Quando a Revolução de 24 começou a sitiar a cidade de São Paulo, ameaçando a população de privá-la de víveres de primeira necessidade e provocando a fuga de milhares de paulistanos para o interior, Macedo Soares, então presidente da Associação Comercial, decidiu, por sua conta e risco, parlamentar com os rebeldes e com as forças legalistas a fim de obter provisões e amenizar os rigores do cerco militar. Cessada a revolta, Macedo propôs anistia geral, mas a sua ação benemérita foi mal interpretada como colaboracionista com os amotinados. Foi julgado, preso e exilado. Três anos depois, o Supremo Tribunal absolveu-o, e os termos da sentença não pouparam elogios à sua intervenção humanitária. Recomendo vivamente a leitura do seu processo transcrito no volume que ele fez editar com o título de Justiça.
Seria sempre a vocação de mediador que iria levá-lo a pugnar pela paz na Conferência Mundial pelo Desarmamento em Genebra. Voltando dessa reunião, passou pela Itália e obteve de Mussolini, em um só encontro, que suprimisse da sua agenda certas propostas constrangedoras para a Santa Sé. O episódio é relatado por Deolindo Couto, a quem cito:
“Em 1932, ao regressar da Conferência pelo Desarmamento, onde presidira a Delegação Brasileira, Macedo transitou pela capital italiana, sendo recebido, em audiência especial, por Benito Mussolini. O preparo da entrevista fora esmerado e atendera a todas as minúcias de rígido protocolo. Depois de aguardar alguns minutos na ante-sala, o visitante haveria de entrar sozinho no comprido salão, ao fundo do qual o Duce se encontraria sentado junto à sua mesa de trabalho. Deveria o embaixador brasileiro ir até o hospedeiro e, somente então, este se levantaria. Nada disso funcionou, entretanto. Mal chegou, o Delegado do Brasil foi convidado a ingressar no lugar do encontro. O capo do Governo italiano saltou da cadeira, e, quase vociferando, rumou para José Carlos, que, assustado, lhe recolheu forte aperto de mão. Sentaram-se os dois, conversaram longamente, ultrapassando o prazo estipulado, e em tal clima que Macedo Soares se aventurou a revelar ao ditador suas preocupações: apurara, nos meios católicos de Roma, sério mal-estar ante a iminência de uma reunião oficial, em cuja ementa figuravam três itens seguramente delicados para as relações do Quirinal com o Vaticano. Mussolini indagou quais os assuntos e, ao inteirar-se destes, bradou: ‘TUTTI CANCELLATI!’. E depois de cordial abraço, Mussolini conduziu Macedo até à porta, que abriu, diante dos Secretários da Delegação Brasileira, preocupadíssimos com o vozear que haviam percebido. Sabedor do feliz resultado da intervenção de José Carlos, o Cardeal Eugenio Pacelli, então Secretário do Estado Pontifício (e futuro Papa Pio XII), visitou-o no hotel e pôs-lhe à disposição os arquivos secretos do Vaticano. Macedo aí fez copiar alguns dos importantes documentos que integraram seu precioso acervo destinado à redação dos 11 volumes que projetara sobre a História da Igreja Católica no Brasil.”

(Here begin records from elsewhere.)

-- ==== Sys2Proof/Laws/Ops.lean ====
section
/-! SUPPORT. What the shared operations of the meanings do, said once each: results written to registers, stalls, traps, and
records appended to engine queues. -/

namespace Sys2Proof.Machine

/-! ## Frames -/

theorem deviceKept_setSlot (s : State) (r : SlotRef) (l : Slot) : DeviceKept s (s.setSlot r l) := by
  refine ⟨rfl, fun g => ?_⟩
  unfold State.setSlot
  rw [State.core_setCore]
  by_cases h : g = r.core
  · subst h; rw [if_pos rfl]; rfl
  · rw [if_neg h]

/-- Changing the executing slot changes no other one. -/
theorem othersKept_mapSlot (s : State) (f : Slot → Slot) : OthersKept s (s.mapSlot f) :=
  fun r h => by rw [State.slotAt_mapSlot, if_neg h]

theorem vis_setSlot (s : State) (r : SlotRef) (l : Slot) (g n : Nat) : (s.setSlot r l).vis g n = s.vis g n := rfl

/-- Changing the executing slot leaves every byte that its buffer and its refresh point hold alone. -/
theorem bytesKept_mapSlot (s : State) (f : Slot → Slot) (P : Nat → Prop)
    (h : ∀ n, ¬ P n → (s.mapSlot f).readByte s.cur n = s.readByte s.cur n) : BytesKept P s (s.mapSlot f) := by
  refine fun n hn => ⟨rfl, fun g => rfl, fun r => ?_⟩
  by_cases hr : r = s.cur
  · subst hr; exact h n hn
  · unfold State.readByte
    rw [State.slotAt_mapSlot, if_neg hr]; rfl

theorem readByte_mapSlot (s : State) (f : Slot → Slot) (n : Nat) (hp : (f s.slot).pend = s.slot.pend)
    (hs : (f s.slot).snap = s.slot.snap) : (s.mapSlot f).readByte s.cur n = s.readByte s.cur n := by
  unfold State.readByte
  rw [State.slotAt_mapSlot, if_pos rfl, State.slotAt_cur]
  dsimp only
  rw [hp, hs]; rfl

/-- The frame of an instruction that changes nothing but its slot, and neither the slot's store buffer nor what it has
read. -/
theorem frame_mapSlot (s : State) (f : Slot → Slot) (hp : (f s.slot).pend = s.slot.pend)
    (hs : (f s.slot).snap = s.slot.snap) : Frame s (s.mapSlot f) :=
  ⟨deviceKept_setSlot _ _ _, othersKept_mapSlot _ _, bytesKept_mapSlot _ _ _ fun n _ => readByte_mapSlot s f n hp hs⟩

/-! ## Results -/


theorem Slot.computed_wx (l : Slot) (d : XReg) (v : W64) : l.Computed (l.wx d v).next := by
  unfold Slot.Computed Slot.wx; split <;> rfl
theorem Slot.computed_wp (l : Slot) (d : PReg) (v : Bool) : l.Computed (l.wp d v).next := by
  unfold Slot.Computed Slot.wp; split <;> rfl

theorem State.retire_wx (s : State) (d : XReg) (v : W64) : (s.wx d v).retire = s.mapSlot fun l => (l.wx d v).next := by
  unfold State.wx State.retire; rw [State.mapSlot_mapSlot]
theorem State.retire_wp (s : State) (d : PReg) (v : Bool) : (s.wp d v).retire = s.mapSlot fun l => (l.wp d v).next := by
  unfold State.wp State.retire; rw [State.mapSlot_mapSlot]

/-- A result written to a register, and on to the next word, is what `Puts` says. -/
theorem puts_of (s : State) (i : Instr) (d : XReg) (v : W64) (h : exec i s = .next (s.wx d v).retire) : Puts s i d v := by
  rw [State.retire_wx] at h
  refine ⟨_, h, frame_mapSlot _ _ (by simp [Slot.next, Slot.goto]) (by simp [Slot.next, Slot.goto]), ?_, ⟨?_, ?_, ?_⟩, ?_⟩
  · rw [State.slot_mapSlot]; exact Slot.computed_wx _ _ _
  · rw [State.rx_mapSlot, Slot.rx_next, Slot.rx_wx, if_pos rfl]
  · intro r hr; rw [State.rx_mapSlot, Slot.rx_next, Slot.rx_wx, if_neg hr]; rfl
  · intro q; rw [State.slot_mapSlot, Slot.rp_next, Slot.rp_wx]
  · rw [State.slot_mapSlot]; simp [Slot.next, Slot.goto]

/-- A truth written to a predicate, and on to the next word, is what `PutsP` says. -/
theorem putsP_of (s : State) (i : Instr) (d : PReg) (v : Bool) (h : exec i s = .next (s.wp d v).retire) :
    PutsP s i d v := by
  rw [State.retire_wp] at h
  refine ⟨_, h, frame_mapSlot _ _ (by simp [Slot.next, Slot.goto]) (by simp [Slot.next, Slot.goto]), ?_, ⟨?_, ?_, ?_⟩, ?_⟩
  · rw [State.slot_mapSlot]; exact Slot.computed_wp _ _ _
  · rw [State.slot_mapSlot, Slot.rp_next, Slot.rp_wp, if_pos rfl]
  · intro q hq; rw [State.slot_mapSlot, Slot.rp_next, Slot.rp_wp, if_neg hq]
  · intro r; rw [State.rx_mapSlot, Slot.rx_next, Slot.rx_wp]; rfl
  · rw [State.slot_mapSlot]; simp [Slot.next, Slot.goto]

/-- An instruction whose effect is a change of its slot's own fields. -/
theorem becomes_of (s : State) (i : Instr) (f : Slot → Slot) (h : exec i s = .next (s.mapSlot f))
    (hp : (f s.slot).pend = s.slot.pend) (hs : (f s.slot).snap = s.slot.snap) : Becomes s i (f s.slot) :=
  ⟨_, h, frame_mapSlot _ _ hp hs, State.slot_mapSlot _ _⟩

/-! ## Traps -/

theorem bits_trapStat_low (old : W64) (t : PendTrap) (hq : t.qent = 0) (ho : t.orig = 0) :
    bits (trapStat old t) 31 0 = 1 := by
  unfold trapStat; rw [hq, ho]
  simp only [bits, w64, BitVec.toNat_ofNat, Nat.reducePow, Nat.reduceAdd, Nat.reduceSub, BitVec.ofNat_eq_ofNat]
  omega

theorem bits_trapStat_high (old : W64) (t : PendTrap) (hq : t.qent = 0) (ho : t.orig = 0) :
    bits (trapStat old t) 63 32 = bits old 63 32 := by
  unfold trapStat; rw [hq, ho]
  have := old.isLt
  simp only [bits, w64, BitVec.toNat_ofNat, Nat.reducePow, Nat.reduceAdd, Nat.reduceSub, BitVec.ofNat_eq_ofNat]
  omega

/-- Entering the handler for a precise trap that is not fatal, outside a handler, is what `Trapped` says. -/
theorem trapped_trap (s : State) (c : Cause) (v : W64) (w : W32) (hf : c.fatal = false) (hi : s.slot.inh = false) :
    Trapped s (s.trap c v w) c v w := by
  have e : s.trap c v w = s.mapSlot (·.enterTrap { cause := c, tval := v, word := w, qent := 0, orig := 0 }
      s.slot.trapPc) := by
    unfold State.trap State.takeTrap
    rw [State.slotAt_cur]; dsimp only
    rw [hf, hi]; rfl
  rw [e]
  refine ⟨frame_mapSlot _ _ rfl rfl, ?_, ?_, ?_⟩
  · rw [State.slot_mapSlot]; exact bits_trapStat_low _ _ rfl rfl
  · rw [State.slot_mapSlot]; exact bits_trapStat_high _ _ rfl rfl
  · rw [State.slot_mapSlot]; rfl

theorem traps_of (s : State) (i : Instr) (c : Cause) (v : W64) (h : exec i s = .next (s.trap c v i.encode))
    (hf : c.fatal = false) (hi : s.slot.inh = false) : Traps s i c v := ⟨_, h, trapped_trap s c v _ hf hi⟩

/-- A free value of the executing task's own traps: the counters have counted. -/
theorem State.freeFor_own (s : State) : ∃ v n, s.freeFor s.cur true =
    (v, (({ s with freeCtr := n } : State).mapSlot fun l => { l with opens := l.opens + 1 })) := by
  unfold State.freeFor State.freeAs
  dsimp only
  split
  · exact ⟨_, s.freeCtr + 1, rfl⟩
  · exact ⟨_, s.freeCtr, rfl⟩

/-- The same for a trap whose TVAL is free. -/
theorem trapsOpen_of (s : State) (i : Instr) (c : Cause) (h : exec i s = .next (s.trapOpen c i.encode))
    (hf : c.fatal = false) (hi : s.slot.inh = false) : TrapsOpen s i c := by
  obtain ⟨v, n, e⟩ := State.freeFor_own s
  unfold State.trapOpen at h
  rw [e] at h
  refine ⟨_, v, n, h, trapped_trap _ c v _ hf ?_⟩
  rw [State.slot_mapSlot]; exact hi

/-! ## Floating point -/

theorem fpDone_ends (s : State) (i : Instr) (fl : Fl) (write : Slot → Slot) (done : State → Prop)
    (h : exec i s = s.fpDone fl i.encode write)
    (hp : ∀ l, (write l).pend = l.pend) (hs : ∀ l, (write l).snap = l.snap) (hf : ∀ l, (write l).fpctl = l.fpctl)
    (hc : ∀ l : Slot, l.Computed (write l).next)
    (hd : done (s.mapSlot fun l => (write { l with fpctl := mergeFlags l.fpctl fl }).next)) : FloatEnds s i fl done := by
  unfold State.fpDone at h
  constructor
  · intro he
    rw [if_neg (by rw [he]; simp)] at h
    simp only [State.mapSlot_mapSlot, State.retire] at h
    refine ⟨_, h, frame_mapSlot _ _ ?_ ?_, ?_, ?_, hd⟩
    · rw [show ∀ l : Slot, l.next.pend = l.pend from fun _ => rfl, hp]
    · rw [show ∀ l : Slot, l.next.snap = l.snap from fun _ => rfl, hs]
    · rw [State.slot_mapSlot]
      have := hc { s.slot with fpctl := mergeFlags s.slot.fpctl fl }
      unfold Slot.Computed at this ⊢
      exact this
    · rw [State.slot_mapSlot, show ∀ l : Slot, l.next.fpctl = l.fpctl from fun _ => rfl, hf]; rfl
  · intro he hi
    rw [if_pos he] at h
    refine ⟨_, h, trapped_trap _ _ _ _ rfl ?_⟩
    rw [State.slot_mapSlot]; exact hi

/-- A floating-point instruction that writes a register. -/
theorem floatWrites_of (s : State) (i : Instr) (fl : Fl) (d : XReg) (v : W64)
    (h : exec i s = s.fpDone fl i.encode (·.wx d v)) : FloatEnds s i fl fun t => RegIs s t d v := by
  refine fpDone_ends s i _ (·.wx d v) _ h (fun l => by simp) (fun l => by simp) (fun l => by simp)
    (fun l => Slot.computed_wx _ _ _) ⟨?_, ?_, ?_⟩
  · rw [State.rx_mapSlot, Slot.rx_next, Slot.rx_wx, if_pos rfl]
  · intro r hr; rw [State.rx_mapSlot, Slot.rx_next, Slot.rx_wx, if_neg hr]; rfl
  · intro q; rw [State.slot_mapSlot, Slot.rp_next, Slot.rp_wx]; rfl

/-- A floating-point result is what `FloatPuts` says. -/
theorem floatPuts_of (s : State) (i : Instr) (d : XReg) (v : Nat × Fl) (fl : Fl)
    (h : exec i s = s.fput d v fl i.encode) : FloatPuts s i d v fl := floatWrites_of s i _ d _ h

/-- A floating-point instruction that writes a predicate. -/
theorem floatPredicate_of (s : State) (i : Instr) (fl : Fl) (d : PReg) (v : Bool)
    (h : exec i s = s.fpDone fl i.encode (·.wp d v)) : FloatEnds s i fl fun t => PredIs s t d v := by
  refine fpDone_ends s i _ (·.wp d v) _ h (fun l => by simp) (fun l => by simp) (fun l => by simp)
    (fun l => Slot.computed_wp _ _ _) ⟨?_, ?_, ?_⟩
  · rw [State.slot_mapSlot, Slot.rp_next, Slot.rp_wp, if_pos rfl]
  · intro q hq; rw [State.slot_mapSlot, Slot.rp_next, Slot.rp_wp, if_neg hq]; rfl
  · intro r; rw [State.rx_mapSlot, Slot.rx_next, Slot.rx_wp]; rfl

end Sys2Proof.Machine
end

Desse trabalho resultaram as Fontes da História da Igreja Católica no Brasil, que é ainda hoje guia seguro dos pesquisadores de uma área só parcialmente conhecida pela erudição universitária.
Mas nenhuma outra prova do tino conciliador de Macedo Soares supera a sua intervenção decisiva no Encontro Interamericano de Buenos Aires, cujo alvo era pôr fim à Guerra do Chaco entre a Bolívia e o Paraguai. Corria o ano de 1935. A contenda assumia tais proporções que a imprensa a chamava Tragédia do Chaco. Cem mil vidas tinham sido ceifadas e dezessete gestões internacionais já haviam malogrado. A palavra do embaixador brasileiro foi certeira, não se limitando à discussão dos protocolos de paz, mas descendo à minúcia dos conselhos operacionais, o que atalhou as delongas da negociação in loco e impediu que a carnificina se prolongasse. Macedo Soares mereceu então o título de que mais se orgulhava: Chanceler da Paz.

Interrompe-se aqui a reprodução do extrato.